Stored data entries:
····················

-- ==== Sys2Proof/Machine/Clocks.lean ====
section
/-!
DEFINITION. Clocks: starting and stopping a domain, loss of a PLL's lock (R341) and of a reference (R342).
-/

namespace Sys2Proof.Machine

/-- R339, R354: is a die's clock domain, by local index, running? -/
def State.runs (s : State) (die k : Nat) : Bool := s.flag R.CLK_DOMAIN_RUNNING die 0 k

/-- R342: is the reference of a domain lost? -/
def State.refLost (s : State) (src : Nat) : Bool := if src = 0 then s.aon.lost100 else s.aon.lost156

/-- R339: the domain of an excluded stack, which never starts. -/
def State.domainOut (s : State) (die k : Nat) : Bool :=
  isComp die && (s.excluded die || (decide (4 ≤ k) && !(s.stacks die).contains (k - 4)))

/-- A domain's PLL locks and its clock starts; its count begins anew. -/
def State.startClock (s : State) (die k : Nat) : State :=
  match (clkDoms die)[k]? with
  | none => s
  | some d =>
    if s.refLost d.src || s.domainOut die k then s
    else ((s.put R.CLK_DOMAIN_LOCKED 1 die 0 k).put R.CLK_DOMAIN_RUNNING 1 die 0 k).put R.CLK_COUNT_COUNT 0 die 0 k

/-- A domain's clock stops. -/
def State.stopClock (s : State) (die k : Nat) : State :=
  (s.put R.CLK_DOMAIN_LOCKED 0 die 0 k).put R.CLK_DOMAIN_RUNNING 0 die 0 k

/-- The local indices of a die's domains. -/
def clkIdx (die : Nat) : List Nat := List.range (clkDoms die).length

/-- R340, R354: the references a die sees. -/
def State.showRefs (s : State) (die : Nat) : State :=
  (s.put R.CLK_STATUS_REF100 (b2n (!s.aon.lost100)) die).put R.CLK_STATUS_REF156 (b2n (isHub die && !s.aon.lost156)) die

/-- R341: the part that sends a die's fault notices runs: MGMT on hub AM, SVC on hub PM. -/
def State.sender (s : State) (die : Nat) : Bool := !s.aon.lost100 && (if hubOf die = 0 then s.runs 0 5 else s.runs 1 4)

/-- R341: a domain's PLL loses lock: its output stops, LOCK_LOST is set and the fault notice is sent. -/
def State.lockLost (s : State) (die k : Nat) : State :=
  let s := (s.stopClock die k).set1 R.CLK_DOMAIN_LOCK_LOST die 0 k
  if s.sender die then s.faultNotice 4 die 0xFF 2 0 k 0xFF 0 (s.get R.CLK_DOMAIN_NUMBER die 0 k) 0 else s

/-- PLL_LOCK_LOST. AON has no PLL (R340). -/
def pllLockLostEff (die k : Nat) (s : State) : State :=
  if s.runs die k && !(die == 0 && k == clkAON) then s.lockLost die k else s

/-- R342: a peer port goes down with its clock. -/
def State.portDark (s : State) (port : Nat) : State :=
  let h := port / 8
  if s.flag R.PEER_STATUS_UP h port then
    let s := (s.put R.PEER_STATUS_UP 0 h port).put R.PEER_STATUS_VERSION 0 h port
    ((s.put R.PEER_STATUS_LANE_RATE 0 h port).put R.PEER_STATUS_LANES_UP 0 h port).set1 R.PEER_ERROR_LINK_DOWN h port
  else s

/-- R342: every PLL fed by an oscillator loses lock. -/
def State.srcLost (s : State) (src : Nat) : State :=
  liveDies.foldl (fun (s : State) die =>
    (clkIdx die).foldl (fun (s : State) k =>
      match (clkDoms die)[k]? with
      | some d => if d.src = src ∧ s.runs die k then (if die = 0 ∧ k = clkAON then s.stopClock die k else s.lockLost die k) else s
      | none => s) s) s

/-- REFERENCE_LOST (R342): 0 the 100 MHz oscillator, 1 the 156.25 MHz oscillator. With the first, nothing of the module
answers; with the second, REF_LOST is set on the dies that J20 can still reach. -/
def referenceLostEff (osc : Nat) (s : State) : State :=
  if osc = 0 then
    if s.aon.lost100 || !s.aon.powered then s
    else
      let s := State.srcLost { s with aon := { s.aon with lost100 := true } } 0
      liveDies.foldl (fun (s : State) d => s.put R.CLK_STATUS_REF100 0 d) s
  else if s.aon.lost156 || !s.aon.powered then s
  else
    let s := hubs.foldl (fun (s : State) h => if s.isHeld h then s else s.seamDown h) s
    let s := (List.range 16).foldl (fun (s : State) j => s.portDark j) s
    let s := (ethLinkLossEff s).srcLost 1
    let s : State := { s with aon := { s.aon with lost156 := true }, eth := { s.eth with trying := 0 } }
    let s := hubs.foldl (fun (s : State) d => s.put R.CLK_STATUS_REF156 0 d) s
    liveDies.foldl (fun (s : State) d => if s.reach d then s.set1 R.CLK_STATUS_REF_LOST d else s) s

end Sys2Proof.Machine
end

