-- ==== Sys2Proof/Machine/Stream.lean ====
section
/-!
DEFINITION. The structure stream: its layout (R38 to R40), records and their rules (R41 to R59, R451), and
validation in the order of R68 with the failures of R73 and R74. The rules of the other chapters that
validation applies: R137, R180 to R203, R220 (ingest graphs), R247 (routes), R316 (arbiters), R338 (clocks), R421.
-/

namespace Sys2Proof.Machine

/-- A validation failure as STREAM_ERROR shows it: status (R74), region, record index, offset in the stream (R73). -/
structure SFail where
  status : Nat
  region : Nat
  index : Nat
  off : Nat
  deriving DecidableEq, Repr

/-- A failure at a byte of a record's header or payload (payload from 8). -/
def SRec.fail (r : SRec) (status at' : Nat) : SFail := ⟨status, r.region, min r.idx 0xFFFE, r.off + at'⟩

/-- A failure of the header or digest. -/
def hdrFail (status off : Nat) : SFail := ⟨status, 0, 0xFFFF, off⟩

/-- A failure tied to no record or byte. -/
def looseFail (status region : Nat) : SFail := ⟨status, region, 0xFFFF, 0xFFFFFFFF⟩

/-- The first test that fails. -/
def firstBad {α : Type} (l : List (Bool × α)) : Option α := (l.find? (·.1)).map (·.2)

/-- Does a failure's record stand before another's? Records from 65,534 on share one index and are told apart by their
offset (R73). -/
def SFail.before (g f : SFail) : Bool :=
  decide (g.index < f.index) || (g.index == f.index && f.index == 0xFFFE && decide (g.off < f.off))

/-- The failure whose record stands first in the stream. -/
def earliest : List SFail → Option SFail
  | [] => none
  | f :: t =>
    match earliest t with
    | some g => if g.before f then some g else some f
    | none => some f

/-- R73: a rule between two records fails at the later of them, each with its failing field. -/
def laterFail (status : Nat) (r : SRec) (off : Nat) (other : Option (SRec × Nat)) : SFail :=
  match other with
  | some (q, o) => if r.idx < q.idx then q.fail status o else r.fail status off
  | none => r.fail status off

/-- A once-only GLOBAL record of the stream that a rule is judged by, and its field concerned (type, offset); none where the
active stream's settings are used (R68). -/
def globalRec (gl : List SRec) (f : Nat × Nat) : Option (SRec × Nat) :=
  (gl.find? (fun r => r.type == f.1)).map (fun r => (r, f.2))

/-- R65: the stream staging buffer. -/
def stagingBase : Nat := 0x17000000
def stagingSize : Nat := 0x1000000

/-! ### The header (R38, R39, R54, R68 step 1) -/

/-- R68, step 1: the header, against the bytes at hand; `full`: a full stream is needed. -/
def headerFail (b : List Byte) (full : Bool) : Option SFail :=
  let stepMin := fieldAt b 0x12 1
  firstBad [
    (b.length < 96, hdrFail 4 0x08),
    (fieldAt b 0 4 != 0x534F5A55, hdrFail 1 0),
    (fieldAt b 4 2 != 2 && fieldAt b 4 2 != 3, hdrFail 2 4),
    (fieldAt b 0x10 2 != 0x41, hdrFail 3 0x10),
    (stepMin != 0 && liveDies.any (fun d => decide (Config.stepping d % 256 < stepMin)), hdrFail 3 0x12),
    (fieldAt b 6 2 != 96, hdrFail 4 6),
    (decide (0x1000000 < fieldAt b 8 4), hdrFail 5 8),
    (decide (fieldAt b 8 4 < 96) || decide (b.length < fieldAt b 8 4), hdrFail 4 8),
    (fieldAt b 0x13 1 / 2 != 0, hdrFail 0xA 0x13),
    (fieldAt b 0x18 24 != 0, hdrFail 0xA 0x18),
    (full && bit (fieldAt b 0x13 1) 0, hdrFail 0xC 0x13)]

/-- R39: the digest of a stream, its DIGEST field taken as zero. -/
def streamDigest (b : List Byte) : List Byte := sha384 (b.take 0x30 ++ List.replicate 48 0 ++ b.drop 0x60)

/-! ### One record (R40, R43, R55, R56, R68 step 3) -/

def regionKnown (c : Nat) : Bool := regionCodes.contains c
def isDieRegion (c : Nat) : Bool := 4 ≤ c && c ≤ 7
def isHalfRegion (c : Nat) : Bool := c == 1 || c == 2

/-- R41: does a record type belong to the region? None: the type is unknown. -/
def typeIn (type region : Nat) : Option Bool :=
  if 1 ≤ type ∧ type ≤ 8 then some (region == 0)
  else match type with
  | 0x101 => some (isHalfRegion region || isDieRegion region)
  | 0x102 => some (isHalfRegion region)
  | 0x201 | 0x202 | 0x203 => some (isDieRegion region)
  | 0x301 | 0x302 | 0x303 => some (region == 0x10 || region == 0x11)
  | 0x401 | 0x402 => some (decide (0x20 ≤ region) && decide (region ≤ 0x23))
  | _ => none

/-- R41: the die whose units a HALF or DIE region covers. -/
def regionDie (c : Nat) : Nat := if c < 4 then c - 1 else c

/-- R451: the version-1 payload length of a type (none for the three types whose length is their content's). -/
def v1Len (type : Nat) (p : List Byte) : Option Nat :=
  match type with
  | 1 => some 48 | 3 => some 32 | 4 => some 4 | 5 => some 32 | 6 => some 16 | 8 => some 8
  | 0x102 => some 16 | 0x201 => some 4 | 0x203 => some 8
  | 0x202 => some (8 + 16 * fieldAt p 5 1)
  | 0x301 => some (8 + fieldAt p 3 1)
  | 0x302 => some 8 | 0x303 => some 16 | 0x401 => some 16 | 0x402 => some 16
  | _ => none

/-- R43: is LENGTH right for a version-1 record? -/
def lenOk (type len : Nat) (p : List Byte) : Bool :=
  let entries (size most : Nat) : Bool := len % size == 0 && decide (1 ≤ len / size) && decide (len / size ≤ most)
  match type with
  | 2 => entries 4 60
  | 7 => entries 4 64
  | 0x101 => entries 8 1024
  | _ => decide (8 ≤ len ∨ type ≠ 0x202 ∧ type ≠ 0x301) && v1Len type p == some len

/-- R44, R48: reserved fields of a payload, as (offset, bytes, lowest bit). -/
def reservedOf (type : Nat) (p : List Byte) : List (Nat × Nat × Nat) :=
  match type with
  | 1 => [(1, 3, 0), (0x20, 8, 33), (0x28, 8, 33)]
  | 3 => [(0, 1, 4), (1, 3, 0), (0xA, 6, 0)]
  | 4 => [(0, 4, 4)]
  | 5 => [(3, 5, 0), (8, 8, 48), (0x18, 8, 0)]
  | 6 => [(3, 1, 0), (8, 8, 0)]
  | 7 => (List.range (p.length / 4)).map (fun i => (4 * i + 3, 1, 0))
  | 8 => [(1, 7, 0)]
  | 0x101 => (List.range (p.length / 8)).flatMap (fun i => [(8 * i + 3, 1, 3), (8 * i + 6, 2, 0)])
  | 0x102 => (List.range 8).map (fun i => (2 * i, 2, 3))
  | 0x201 => [(0, 4, 16)]
  | 0x202 => (6, 2, 0) :: ((List.range (fieldAt p 5 1)).flatMap fun i => [(8 + 16 * i + 9, 1, 0), (8 + 16 * i + 12, 4, 0)])
  | 0x203 => [(0, 8, 13)]
  | 0x301 => [(4, 4, 0)]
  | 0x302 => [(4, 4, 4)]
  | 0x401 => [(1, 1, 0), (0xA, 6, 0)]
  | 0x402 => [(1, 1, 4), (3, 1, 0), (7, 1, 0), (0xB, 1, 0), (0xC, 4, 0)]
  | _ => []

/-- Reserved bits inside a field that the table above cannot name by its top part. -/
def reservedMid (type : Nat) (p : List Byte) : Option Nat :=
  match type with
  | 0x203 => if bits (fieldAt p 0 1) 6 2 != 0 then some 0 else none
  | 0x302 => if bits (fieldAt p 0 4) 12 4 != 0 then some 1 else if bits (fieldAt p 0 4) 28 4 != 0 then some 3 else none
  | _ => none

/-- R56: the first reserved payload field that is not zero. -/
def reservedBad (type : Nat) (p : List Byte) : Option Nat :=
  match (reservedOf type p).find? (fun x => fieldAt p x.1 x.2.1 >>> x.2.2 != 0) with
  | some x => some x.1
  | none => reservedMid type p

····················

▸ **Exercise**
Return, exactly as they stand, the lines from the start of the records above through the line with "begins anew. -/", both ends included, and no other lines.

▸ **Solution**
-- ==== Sys2Proof/Machine/Clocks.lean ====
section
/-!
DEFINITION. Clocks: starting and stopping a domain, loss of a PLL's lock (R341) and of a reference (R342).
-/

namespace Sys2Proof.Machine

/-- R339, R354: is a die's clock domain, by local index, running? -/
def State.runs (s : State) (die k : Nat) : Bool := s.flag R.CLK_DOMAIN_RUNNING die 0 k

/-- R342: is the reference of a domain lost? -/
def State.refLost (s : State) (src : Nat) : Bool := if src = 0 then s.aon.lost100 else s.aon.lost156

/-- R339: the domain of an excluded stack, which never starts. -/
def State.domainOut (s : State) (die k : Nat) : Bool :=
  isComp die && (s.excluded die || (decide (4 ≤ k) && !(s.stacks die).contains (k - 4)))

/-- A domain's PLL locks and its clock starts; its count begins anew. -/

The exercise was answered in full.